Предание гласит, что барыня-старушка, Фидельку схоронив, не ела, не спала, - И девушка её, - чумазая Маврушка Чтоб барыню развлечь, отпорота была; Потом её, чумазую вахлачку, Кому-то продали за тысячу рублей; И барыня тогда, любя свою собачку, За тысячу рублей воздвигла мавзолей. . .
В столице есть обширное кладбище: Гранит и мрамор, пышные цветы Пестрят собой посмертное жилище Оттенками житейской суеты. . . И там я знаю памятник надменный Он выше всех и надпись говорит, Что прах боярыни, рабыней убиенной, Под камнем сим оплаканный лежит. . .
Предание гласит: чумазая Маврушка У барыни седой прислужницей была, Но час пришёл, и - барыня-старушка За тысячу рублей Маврушку продала; У новой госпожи Маврушку ждали муки- И как-то раз, бледнея и дрожа, Она схватила нож в исщипанные руки, Пырнула госпожу. . . Скончалась госпожа. . .
Я знаю край далёкий и холодный, - Там царство вечное нетающего льда - И редко кто идёт туда свободный, Туда ведут закованных всегда. . . Там есть погост, могилка у погоста, Над нею крест, - и надпись чуть видна, Написана она безграмотно и просто; "И здесь Мавра ссыльная в земле погребена". Преданья нет. Но этот холм могильный Мне говорит о преданной рабе; Была она игрушкою бессильной Всю жизнь свою и людям и судьбе. . . И рад я, рад, что светочем свободы Рассеян навсегда ужасный, гневный мрак, Что вывелись теперь бездушные уроды, Губившие людей и чтившие собак.
МЫСЛЬ 1. В недоступной для солнечных ярких лучей Чаще леса, глухой и дремучей, Из подземных ключей Выбегает ручей Струйкой резвой и звонко гремучей. Эта струйка блестит, как гранённый алмаз Сил для жизни в ней бьётся не мало. . . И слыхал я не раз Меж народом рассказ: Здесь реки многоводной начало! Здесь ручьём чуть заметным родится река, Что струится в далёком просторе Широка, глубока, Не встречает пока Неоглядно широкое море!

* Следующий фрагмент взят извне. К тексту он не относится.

-- ==== Sys2Proof/Machine/Dispatch.lean ====
section
/-!
DEFINITION. One arm per command: its meaning.
-/

namespace Sys2Proof.Machine

def exec (i : Instr) (s : State) : Host.Outcome State Fault Refusal :=
  match i with
  | .powerOnReset pos adr => Sys2Proof.Machine.execPowerOnReset pos adr s
  | .frameArrival port bytes => Sys2Proof.Machine.execFrameArrival port bytes s
  | .demand h service independent flags => Sys2Proof.Machine.execDemand h service independent flags s
  | .axleSpeed h samples => Sys2Proof.Machine.execAxleSpeed h samples s
  | .groundSpeed h speed quality => Sys2Proof.Machine.execGroundSpeed h speed quality s
  | .effortReport h axle effort status => Sys2Proof.Machine.execEffortReport h axle effort status s
  | .pressureReport h bogie pressure status => Sys2Proof.Machine.execPressureReport h bogie pressure status s
  | .transmissionComplete port => Sys2Proof.Machine.execTransmissionComplete port s
  | .silenceTimerExpiry port => Sys2Proof.Machine.execSilenceTimerExpiry port s
  | .stationFreshnessExpiry address => Sys2Proof.Machine.execStationFreshnessExpiry address s
  | .stationConcealExpiry address => Sys2Proof.Machine.execStationConcealExpiry address s
  | .axleFreshnessExpiry axle => Sys2Proof.Machine.execAxleFreshnessExpiry axle s
  | .axleConcealExpiry axle => Sys2Proof.Machine.execAxleConcealExpiry axle s
  | .releaseConfirmExpiry => Sys2Proof.Machine.execReleaseConfirmExpiry s
  | .referenceLostExpiry => Sys2Proof.Machine.execReferenceLostExpiry s
  | .allowanceTimerExpiry axle => Sys2Proof.Machine.execAllowanceTimerExpiry axle s
  | .dumpTimerExpiry => Sys2Proof.Machine.execDumpTimerExpiry s
  | .holdTimerExpiry => Sys2Proof.Machine.execHoldTimerExpiry s
  | .stepTimerExpiry => Sys2Proof.Machine.execStepTimerExpiry s
  | .mismatchTimerExpiry => Sys2Proof.Machine.execMismatchTimerExpiry s
  | .handoverTimerExpiry => Sys2Proof.Machine.execHandoverTimerExpiry s
  | .refreshTimerExpiry output => Sys2Proof.Machine.execRefreshTimerExpiry output s
  | .claimHeaderWriteComplete slot => Sys2Proof.Machine.execClaimHeaderWriteComplete slot s
  | .commitEraseComplete => Sys2Proof.Machine.execCommitEraseComplete s
  | .recordCellWriteComplete => Sys2Proof.Machine.execRecordCellWriteComplete s
  | .commitHeaderWriteComplete => Sys2Proof.Machine.execCommitHeaderWriteComplete s
  | .protectHeaderWriteComplete slot => Sys2Proof.Machine.execProtectHeaderWriteComplete slot s
  | .eraseComplete slot => Sys2Proof.Machine.execEraseComplete slot s
  | .scanOperationComplete => Sys2Proof.Machine.execScanOperationComplete s
  | .identify h => Sys2Proof.Machine.execIdentify h s
  | .readStatus h page => Sys2Proof.Machine.execReadStatus h page s
  | .setMode h target => Sys2Proof.Machine.execSetMode h target s
  | .setNotice h address enables => Sys2Proof.Machine.execSetNotice h address enables s
  | .restart h => Sys2Proof.Machine.execRestart h s
  | .setPort h port threshold clear => Sys2Proof.Machine.execSetPort h port threshold clear s
  | .readPort h port => Sys2Proof.Machine.execReadPort h port s
  | .setStation h address role side count b0 b1 b2 b3 fresh conceal => Sys2Proof.Machine.execSetStation h address role side count b0 b1 b2 b3 fresh conceal s
  | .clearStation h address => Sys2Proof.Machine.execClearStation h address s
  | .readStation h address => Sys2Proof.Machine.execReadStation h address s
  | .setMatch h entry enable kind source offset value mask => Sys2Proof.Machine.execSetMatch h entry enable kind source offset value mask s
  | .readAxle h => Sys2Proof.Machine.execReadAxle h s
  | .restoreAxle h => Sys2Proof.Machine.execRestoreAxle h s
  | .readBogie h part => Sys2Proof.Machine.execReadBogie h part s
  | .setRestriction h entry select enable invert priority path action trigger edge force => Sys2Proof.Machine.execSetRestriction h entry select enable invert priority path action trigger edge force s
  | .readRestrictions h start => Sys2Proof.Machine.execReadRestrictions h start s
  | .ackRestrictions h mask => Sys2Proof.Machine.execAckRestrictions h mask s
  | .setLimiter h path value => Sys2Proof.Machine.execSetLimiter h path value s
  | .loadSegment h selector contents => Sys2Proof.Machine.execLoadSegment h selector contents s
  | .adopt h => Sys2Proof.Machine.execAdopt h s
  | .discardStaged h => Sys2Proof.Machine.execDiscardStaged h s
  | .setRecorder h pre post policy sliding => Sys2Proof.Machine.execSetRecorder h pre post policy sliding s
  | .readIncidents h start => Sys2Proof.Machine.execReadIncidents h start s
  | .setCursor h slot index => Sys2Proof.Machine.execSetCursor h slot index s
  | .readRecords h => Sys2Proof.Machine.execReadRecords h s
  | .protect h slot => Sys2Proof.Machine.execProtect h slot s
  | .unprotect h slot => Sys2Proof.Machine.execUnprotect h slot s
  | .eraseIncident h slot => Sys2Proof.Machine.execEraseIncident h slot s
  | .trigger h subject mark => Sys2Proof.Machine.execTrigger h subject mark s
  | .unknownRequestCode h code params => Sys2Proof.Machine.execUnknownRequestCode h code params s
  | .eraseHeaderWriteComplete slot => Sys2Proof.Machine.execEraseHeaderWriteComplete slot s

end Sys2Proof.Machine
end

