/-- R20, R19: SET_STATION refuses an entry that R19 does not allow (step 1), BUSY during an application in ACTIVE (step
2), an entry that breaks a binding rule (step 3) and a 33rd entry (step 4), in that order, and changes nothing of the
table; otherwise the entry is written, NEW. R19 allows an address of 1..126 that is not the device's own, a role, a
side, and a bound list that the role asks for: 1 to 4 global axles 0..11, no axle twice, for an AXLE_UNIT, one for a
CONVERTER, one bogie 0..3 for a VALVE, none for a CAB, a RADAR and a PEER. The blocks that depend on the old entry of
the address and on the new one follow (R22): the samples of their axles are STALE, an own axle UNSENSED in ACTIVE mode
(R69), a CAB entry brings START_HOLD with levels 0 (R37), a CONVERTER or VALVE entry has the output of its target
offered again in ACTIVE mode, the achieved effort 0 (R96, R113). The order of the axles (logs 36 and 53) and that the
status of a converter's axle is kept (log 32) are the model's choices. Where the port has no place for the reply, none
is sent and a FORWARD drop is counted (R6). -/
def Obligations.SetStationWritesTheEntry : Prop :=
  ∀ (h : ReqHead) (x : StationParams) (s : State), s.Served h →
  ∃ t, exec (.setStation h x.address x.role x.side x.count x.b0 x.b1 x.b2 x.b3 x.fresh x.conceal) s = .next t ∧
    let list := ([x.b0, x.b1, x.b2, x.b3].take x.count.toNat).map (fun b => b.toNat)
    let allowed := 1 ≤ x.address.toNat ∧ x.address.toNat ≤ 126 ∧ x.address ≠ s.nodeByte ∧ x.side.toNat ≤ 1 ∧
      ((x.role = 1 ∧ 1 ≤ x.count.toNat ∧ x.count.toNat ≤ 4 ∧ (∀ b ∈ list, b ≤ 11) ∧ list.Nodup) ∨
        (x.role = 3 ∧ x.count = 1 ∧ x.b0.toNat ≤ 11) ∨ (x.role = 4 ∧ x.count = 1 ∧ x.b0.toNat ≤ 3) ∨
        ((x.role = 0 ∨ x.role = 2 ∨ x.role = 5) ∧ x.count = 0))
    (allowed ↔ ∃ e, x.entry s.nodeByte s.clock.time = some e) ∧
    (x.entry s.nodeByte s.clock.time = none → s.answers t h 0x18 .invalid [] ∧ s.leaves t requestBlocks) ∧
    ∀ e, x.entry s.nodeByte s.clock.time = some e →
      (s.breaksBinding e = true ↔ ∃ y ∈ s.cls.stations, y.address ≠ e.address ∧ y.role = e.role ∧
        (y.role = .cab ∨ y.role = .radar ∨ (y.role ≠ .peer ∧ ∃ k ∈ e.bound, k ∈ y.bound))) ∧
      (s.demand.mode = .active ∧ s.demand.app ≠ .released → s.answers t h 0x18 .busy [] ∧ s.leaves t requestBlocks) ∧
      (¬(s.demand.mode = .active ∧ s.demand.app ≠ .released) →
        (s.breaksBinding e = true → s.answers t h 0x18 .invalid [] ∧ s.leaves t requestBlocks) ∧
        (s.breaksBinding e = false → s.station x.address = none → 32 ≤ s.cls.stations.length →
          s.answers t h 0x18 .refused [] ∧ s.leaves t requestBlocks) ∧
        (s.breaksBinding e = false → (s.station x.address ≠ none ∨ s.cls.stations.length < 32) →
          s.answers t h 0x18 .done [] ∧
            s.leaves t
              [.silence, .staged, .stations, .samples, .demand, .application, .slide, .sequencer, .efforts] ∧
            t.cls.stations = replaceStation e s.cls.stations ∧ t.station x.address = some e ∧
            (∀ a, a ≠ x.address → t.station a = s.station a) ∧
            s.Edited t ((s.station x.address).toList ++ [e]) ∧
            e.address = x.address ∧ e.role.code = x.role ∧ portCode e.side = x.side ∧
            e.bound = list ∧ e.freshLimit = max 10 (min x.fresh.toNat 5000) ∧
            e.concealLimit = min x.conceal.toNat 10000 ∧ e.state = .new ∧ e.lastSeq = none ∧
            e.lastAccept = s.clock.time ∧ e.freshTimer = none ∧ e.concealTimer = none))

/-- R21: CLEAR_STATION is refused BUSY during an application in ACTIVE, REFUSED for an address that names no entry;
otherwise the entry is removed, and the blocks that depend on it follow (R22): the samples of its axles are STALE, an
own axle UNSENSED in ACTIVE mode (R69), a CAB entry's removal brings START_HOLD with levels 0 (R37), a CONVERTER or
VALVE entry's leaves its target with no last-sent content and no refresh timer, the achieved effort 0 (R96, R113). The
order of the axles (logs 36 and 53) and that the status of a converter's axle is kept (log 32) are the model's choices.
Where the port has no place for the reply, none is sent and a FORWARD drop is counted (R6). -/
def Obligations.ClearStationRemovesTheEntry : Prop := ∀ (h : ReqHead) (address : Byte) (s : State), s.Served h →
  ∃ t, exec (.clearStation h address) s = .next t ∧
    (s.demand.mode = .active ∧ s.demand.app ≠ .released → s.answers t h 0x19 .busy [] ∧ s.leaves t requestBlocks) ∧
    (¬(s.demand.mode = .active ∧ s.demand.app ≠ .released) →
      (s.station address = none → s.answers t h 0x19 .refused [] ∧ s.leaves t requestBlocks) ∧
      (∀ e, s.station address = some e → s.Edited t [e]) ∧
      (s.station address ≠ none → s.answers t h 0x19 .done [] ∧
        t.cls.stations = s.cls.stations.filter (fun e => decide (e.address ≠ address)) ∧
        t.station address = none ∧
        s.leaves t [.silence, .staged, .stations, .samples, .demand, .application, .slide, .sequencer, .efforts]))

/-- R73, R67: RESTORE_AXLE is refused INVALID without the scope of an own configured axle, BUSY during an application,
REFUSED for an axle that is not ISOLATED; otherwise the axle returns to CLEAR with slide factor 1000, or, with a STALE
sample in ACTIVE, on to UNSENSED with slide factor 0; the other axles stay as they were. Each change writes its AXLE
record (R71); that both records of a STALE axle precede the one hand-over of the aggregates is the model's choice (log
55). Where the port has no place for the reply, none is sent and a FORWARD drop is counted (R6). -/
def Obligations.RestoreAxleReturnsIt : Prop := ∀ (h : ReqHead) (s : State), s.Served h →
  ∃ t, exec (.restoreAxle h) s = .next t ∧ s.leaves t [.silence, .staged, .slide, .sequencer] ∧
    (s.scopeAxle h = none → s.answers t h 0x21 .invalid [] ∧ t.slide = s.slide) ∧
    ∀ i, s.scopeAxle h = some i →
      (s.demand.app ≠ .released → s.answers t h 0x21 .busy [] ∧ t.slide = s.slide) ∧
      (s.demand.app = .released → (s.axle i).state ≠ .isolated → s.answers t h 0x21 .refused [] ∧ t.slide = s.slide) ∧
      (s.demand.app = .released → (s.axle i).state = .isolated → s.answers t h 0x21 .done [] ∧
        (¬((s.ownSample i).state = .stale ∧ s.demand.mode = .active) →
          (t.axle i).state = .clear ∧ (t.axle i).factor = 1000) ∧
        ((s.ownSample i).state = .stale ∧ s.demand.mode = .active →
          (t.axle i).state = .unsensed ∧ (t.axle i).factor = 0) ∧
        (s.RingLaw → s.logs t (axleRow s i .isolated .clear (s.ownSample i).lastGood (s.axle i).lastCreep 1000 ::
          if (s.ownSample i).state = .stale ∧ s.demand.mode = .active
            then [axleRow s i .clear .unsensed (s.ownSample i).lastGood (s.axle i).lastCreep 0] else [])) ∧
        (t.axle i).suspect = 0 ∧ (t.axle i).episodeTime = 0 ∧ ∀ j, j ≠ i → t.axle j = s.axle j)

/-- R130, R119: SET_RESTRICTION writes each selected field of the entry, priority clamped to 15 and action to 1000,
keeps the others, and answers DONE with the entry; an entry number outside 1..20 or an unlisted selected path or edge is
refused INVALID. The entry's pending state is then as R122 computes it, and a change of it is an edge of the entry as
written: where it is enabled, it sends its trigger, writes the PENDING record, and latches with a notice where its notice
edge names the edge (R123, R124); entries 14, 17 and 19 may be handed on again in the same event. The widths in the reply
(log 14), and that it shows nothing of the evaluation after it (log 8), are the model's choice. Where the port has
no place for the reply, none is sent and a FORWARD drop is counted (R6). -/
def Obligations.SetRestrictionWritesSelectedFields : Prop :=
  ∀ (h : ReqHead) (entry select enable invert priority path : Byte) (action : BitVec 16)
    (trigger edge force : Byte) (s : State), s.Served h →
  ∃ t, exec (.setRestriction h entry select enable invert priority path action trigger edge force) s = .next t ∧
    s.leaves t [.silence, .staged, .settings] ∧
    let u := s.finds h 0x28 ([entry, select, enable, invert, priority, path] ++ be16 action.toNat ++ [trigger, edge, force])
    let again : List (Fin 20) := [13, 16, 18]
    let bad := (select.getLsbD 3 = true ∧ 2 < path.toNat) ∨ (select.getLsbD 6 = true ∧ 3 < edge.toNat)
    (entry.toNat = 0 ∨ 20 < entry.toNat ∨ bad → s.answers t h 0x28 .invalid [] ∧ s.leaves t requestBlocks) ∧
    (∀ i : Fin 20, entry.toNat = i.val + 1 → ¬bad →
      (∃ c p l ge ga, s.answers t h 0x28 .done
        ([flag (t.entry i).enable, flag (t.entry i).invert, b8 (t.entry i).priority, (t.entry i).path.code] ++
          be16 (t.entry i).action ++ [flag (t.entry i).trigger, (t.entry i).edge.code, flag (t.entry i).force, flag c,
          flag p, flag l, b8 ge, b8 ga]) ∧
        p = ((c != (t.entry i).invert) || (t.entry i).force) ∧
        (i ∉ again → c = (t.entry i).condition ∧ p = (t.entry i).pending ∧ l = (t.entry i).latched) ∧
        ((∀ k ∈ again, (t.entry k).path = .report) → ge = t.restrict.govElectric ∧ ga = t.restrict.govAir)) ∧
      (i ∉ again → (t.entry i).condition = (u.entry i).condition ∧
        (t.entry i).pending = (((t.entry i).condition != (t.entry i).invert) || (t.entry i).force) ∧
        ((t.entry i).latched = true ↔ (u.entry i).latched = true ∨ ((t.entry i).enable = true ∧
          (t.entry i).pending ≠ (u.entry i).pending ∧ (t.entry i).edge.names (t.entry i).pending)) ∧
        (s.RingLaw → u.TakesEdge t i (t.entry i))) ∧
      (t.entry i).enable = (if select.getLsbD 0 then decide (enable ≠ 0) else (s.entry i).enable) ∧
      (t.entry i).invert = (if select.getLsbD 1 then decide (invert ≠ 0) else (s.entry i).invert) ∧
      (t.entry i).priority = (if select.getLsbD 2 then min priority.toNat 15 else (s.entry i).priority) ∧
      (t.entry i).path.code = (if select.getLsbD 3 then path else (s.entry i).path.code) ∧
      (t.entry i).action = (if select.getLsbD 4 then min action.toNat 1000 else (s.entry i).action) ∧
      (t.entry i).trigger = (if select.getLsbD 5 then decide (trigger ≠ 0) else (s.entry i).trigger) ∧
      (t.entry i).edge.code = (if select.getLsbD 6 then edge else (s.entry i).edge.code) ∧
      (t.entry i).force = (if select.getLsbD 7 then decide (force ≠ 0) else (s.entry i).force) ∧
      ∀ j, j ≠ i → (t.entry j).enable = (s.entry j).enable ∧ (t.entry j).invert = (s.entry j).invert ∧
        (t.entry j).priority = (s.entry j).priority ∧ (t.entry j).path = (s.entry j).path ∧
        (t.entry j).action = (s.entry j).action ∧ (t.entry j).trigger = (s.entry j).trigger ∧
        (t.entry j).edge = (s.entry j).edge ∧ (t.entry j).force = (s.entry j).force)

/-- ACK_RESTRICTIONS with a mask of entries 1..20 alone clears the latches it names, leaves the others, and is
answered DONE with the latched states of all twenty entries after the clearing; another mask is refused INVALID. No
setting changes (R125); entries 14, 17 and 19 may be handed on, and latched, again in the same event. SET_LIMITER writes
the limiter of the ELECTRIC or AIR path, at most 15, leaves the other, and is answered DONE with both and the governing
indices; another selector is refused INVALID (R129). The widths in the replies are the model's choice (log 14).
Where the port has no place for the reply, none is sent and a FORWARD drop is counted (R6). -/
def Obligations.AcknowledgementsAndLimitersAreTaken : Prop :=
  ∀ (h : ReqHead) (mask : BitVec 32) (path value : Byte) (s : State), s.Served h →
  let again : List (Fin 20) := [13, 16, 18]
  (∃ t, exec (.ackRestrictions h mask) s = .next t ∧ s.leaves t requestBlocks ∧
    let u := s.finds h 0x2A (be32 mask)
    (mask.getLsbD 0 = true ∨ 2 ^ 21 ≤ mask.toNat → s.answers t h 0x2A .invalid []) ∧
    (mask.getLsbD 0 = false → mask.toNat < 2 ^ 21 → ∃ set : BitVec 32,
      s.answers t h 0x2A .done (be32 set) ∧ set.toNat < 2 ^ 21 ∧ set.getLsbD 0 = false ∧
      ∀ i : Fin 20, set.getLsbD (i.val + 1) = ((u.entry i).latched && !mask.getLsbD (i.val + 1)) ∧
        (set.getLsbD (i.val + 1) = true → (t.entry i).latched = true) ∧
        (i ∉ again → (t.entry i).latched = set.getLsbD (i.val + 1)))) ∧
  (∃ t, exec (.setLimiter h path value) s = .next t ∧ s.leaves t [.silence, .staged, .limiters] ∧
    let indices := fun (t : State) (e a : Nat) => (∀ k ∈ again, (t.entry k).path = .report) →
      e = t.restrict.govElectric ∧ a = t.restrict.govAir
    (path = 0 → t.restrict.limElectric = min value.toNat 15 ∧ t.restrict.limAir = s.restrict.limAir ∧
      ∃ e a, s.answers t h 0x2B .done [b8 (min value.toNat 15), b8 s.restrict.limAir, b8 e, b8 a] ∧ indices t e a) ∧
    (path = 1 → t.restrict.limElectric = s.restrict.limElectric ∧ t.restrict.limAir = min value.toNat 15 ∧
      ∃ e a, s.answers t h 0x2B .done [b8 s.restrict.limElectric, b8 (min value.toNat 15), b8 e, b8 a] ∧ indices t e a) ∧
    (1 < path.toNat → t.restrict.limElectric = s.restrict.limElectric ∧ t.restrict.limAir = s.restrict.limAir ∧
      s.answers t h 0x2B .invalid []))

2. Так пытливая мысль, зарождаясь в уме, Появляется в мир незаметной, - И как в тесной тюрьме, Бьётся в жизненной тьме, Быть желая царицей всесветной. Наконец, пробивает дорогу себе, С мраком жизненным ратует смело, И не сгибнет в борьбе, - Коль угодно судьбе, - Совершая великое дело! И везде разольётся она, как река, Обхватить всё, стараяся разом, И прострётся в века, Не постигнет пока Всё, что мог человеческий разум.
СНЫ 1. Спит богач на пышном ложе. . . Много съел он вкусных брашен, Отходя ко сну. . . И что же? Сон его тревожен, страшен. . . Видит он, что не в палате, Разукрашенной богато, Он живёт, а в бедной хате, В той, в которой жил когда-то. В хате темно и морозно; Ветер злобно дует в щели; Распевает песни грозно За стеной её метели, Стёкол нет у ветхих окон, Снег змеею заползает!. . . В этой хате одинок он В ночь глухую замерзает. . . Ведь на нём одна рубашка, Ноги босы. . . Ну, и что же? Богача хватил "кондрашка", - Умер он на пышном ложе. . .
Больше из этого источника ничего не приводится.